Hint: Remember that your firm plans to charge the client for your advice; as a check ask yourself if you would pay for the advice you have drafted!
ATTACHMENT 2
Jarman Pty Ltd has calculated their accounting profit before tax for the year ended 30 June 2015 to be $225,450. The company tax rate at present is 30%. Included in this profit are items of revenue and expenses relevant to the calculation of company income tax and are shown below:
Depreciation expense – motor vehicles (25%) 4 500
Depreciation expense – equipment (20%) 20 000
Rent revenue 16 000
Doubtful debt expense 2 300
Carrying amount of equipment sold 18 000
Entertainment expense 1 500
Annual leave expense 5 000
Proceeds on sale of equipment $ 19 000
Royalty revenue (non-taxable exempt income) $ 10 000
The company’s draft trial balance (an extract) for the year ended 30 June 2015 (with comparative figures) showed the following assets and liabilities (prior to the tax provisions):
2015 2014
Cash 11 500 9 500
Accounts receivable 12 000 14 000
Allowance for doubtful debts (3 000) (2 500)
Inventories 19 000 21 500
Rent receivable 2 800 2 400
Motor vehicle 18 000 18 000
Accumulated depreciation – motor vehicle (15 750) (11 250)
Equipment 100 000 130 000
Accumulated depreciation - equipment (60 000) (52 000)

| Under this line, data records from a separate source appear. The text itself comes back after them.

-- ==== Sys2Proof/Certificates/Slice0/Obligations.lean ====
section
/-! DEFINITION. The statements for the provers, in the order of OBLIGATIONS.json. -/

open Sys2Proof Sys2Proof.Machine Sys2Proof.Safety

/-- Words written out from the spec's layouts decode to the operations they stand for (R223, R225, R241, R242, R251, R305, R316,
R325). -/
def Obligations.DecodeWords : Prop :=
  decodeSlot .s (0x01#8 ++ 1#4 ++ 2#5 ++ 1#1 ++ 3#6 ++ 4#6 ++ 5#6 ++ 0#6 ++ 0#22) = .ok (.add ⟨1, 2, true⟩ ⟨3, 4, 5, 0⟩) ∧
  decodeSlot .s (0x86#8 ++ 0#4 ++ 0#5 ++ 0#1 ++ 7#6 ++ 8#6 ++ 1#2 ++ 3#3 ++ 0x1FFFFFF8#29) = .ok (.ldd ⟨0, 0, false⟩ ⟨7, 8, 1, 3, 0x1FFFFFF8⟩) ∧
  decodeSlot .v (0x04#8 ++ 6#4 ++ 24#5 ++ 0#1 ++ 0x85#8 ++ 0x041#9 ++ 0x082#9 ++ 0x183#9 ++ 0#3 ++ 0#8) =
    .ok (.vfma ⟨6, 24, false⟩ ⟨0x85, 0x041, 0x082, 0x183, 0, 0⟩) ∧
  decodeSlot .m (0x10#8 ++ 0#4 ++ 0#5 ++ 0#1 ++ 11#4 ++ 0#42) = .ok (.mzero ⟨0, 0, false⟩ ⟨11, 0, 0, 0⟩) ∧
  decodeSlot .c (0x08#8 ++ 0#4 ++ 0#5 ++ 0#1 ++ 0x0010#15 ++ 9#6 ++ 0x3FF#10 ++ 0#4 ++ 0#11) = .ok (.cpy ⟨0, 0, false⟩ ⟨0x0010, 9, 0x3FF, 0⟩) ∧
  decodeSlot .s 0 = .ok .nop ∧ decodeSlot .v 0 = .ok .idle ∧ decodeSlot .m 0 = .ok .idle ∧ decodeSlot .c 0 = .ok .idle

/-- Decoding the word of a well-formed operation gives it back (R223, R224, R225, R241, R251, R252). -/
def Obligations.DecodeOfEncode : Prop :=
  ∀ (i : Instr) (k : Cls), i.wf = true → i.cls = some k → decodeSlot k (encode i) = .ok i.primary

/-- A word that decodes is the encoding of what it decodes to (R223, R241, R242, R252). -/
def Obligations.EncodeOfDecode : Prop :=
  ∀ (k : Cls) (w : BitVec 64) (i : Instr), decodeSlot k w = .ok i → i.wf = true ∧ encode i = w

/-- A bundle header reads as its fields, and no other word does (R221, R222). -/
def Obligations.HeaderRoundTrip : Prop :=
  (∀ h : Header, (h.safe = true ∨ h.lmi = 0) → decodeHeader (encodeHeader h) = .ok h) ∧
  (∀ (w : BitVec 32) (h : Header), decodeHeader w = .ok h → encodeHeader h = w) ∧
  (∀ w : BitVec 32, decodeHeader w = .error .header ↔
    (w.extractLsb' 22 10 ≠ 0 ∨ (w.getLsbD 14 = false ∧ w.extractLsb' 16 6 ≠ 0)))

/-- The two-source integer operations write their results, and nothing else (R253, R226, R232, R238). -/
def Obligations.ScalarBinary : Prop :=
  ∀ (c : Ctl) (o : SR) (s : State), s.enabled c = true →
    let a := s.getX o.xa.toNat
    let b := s.getX o.xb.toNat
    let l := c.lat.toNat
    Writes (.add c o) s o.xd (BitVec.ofNat 64 (a.toNat + b.toNat)) l ∧
    Writes (.sub c o) s o.xd (BitVec.ofInt 64 ((a.toNat : Int) - (b.toNat : Int))) l ∧
    Writes (.mul c o) s o.xd (BitVec.ofNat 64 (a.toNat * b.toNat)) l ∧
    Writes (.mulh c o) s o.xd (BitVec.ofInt 64 (a.toInt * b.toInt / 2 ^ 64)) l ∧
    Writes (.mulhu c o) s o.xd (BitVec.ofNat 64 (a.toNat * b.toNat / 2 ^ 64)) l ∧
    Writes (.and c o) s o.xd (a &&& b) l ∧
    Writes (.or c o) s o.xd (a ||| b) l ∧
    Writes (.xor c o) s o.xd (a ^^^ b) l ∧
    Writes (.shl c o) s o.xd (BitVec.ofNat 64 (a.toNat * 2 ^ (b.toNat % 64))) l ∧
    Writes (.shr c o) s o.xd (BitVec.ofNat 64 (a.toNat / 2 ^ (b.toNat % 64))) l ∧
    Writes (.sra c o) s o.xd (BitVec.ofInt 64 (a.toInt / 2 ^ (b.toNat % 64))) l ∧
    Writes (.min c o) s o.xd (BitVec.ofInt 64 (min a.toInt b.toInt)) l ∧
    Writes (.max c o) s o.xd (BitVec.ofInt 64 (max a.toInt b.toInt)) l ∧
    Writes (.minu c o) s o.xd (BitVec.ofNat 64 (min a.toNat b.toNat)) l ∧
    Writes (.maxu c o) s o.xd (BitVec.ofNat 64 (max a.toNat b.toNat)) l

Deferred tax assets ? 6 450
Accounts payable 15 655 21 500
Provision for annual leave 4 500 6 000
Current tax liability ? 7 600
Deferred tax liability (opening balance) ? 2 745
Additional Information:
1. The motor vehicle is fully depreciated for tax purposes; the company can claim 15% depreciation on equipment.
2. The equipment sold during the year was purchased 2 years before the date of sale for $30 000
Prepare two worksheets showing:
(1) The current tax calculation
(2) The deferred tax calculation
Prepare the journal entries that Jarman Pty Ltd would need to recognise the current tax for the year ended 30 June 2015 and the deferred tax as at 30 June 2015.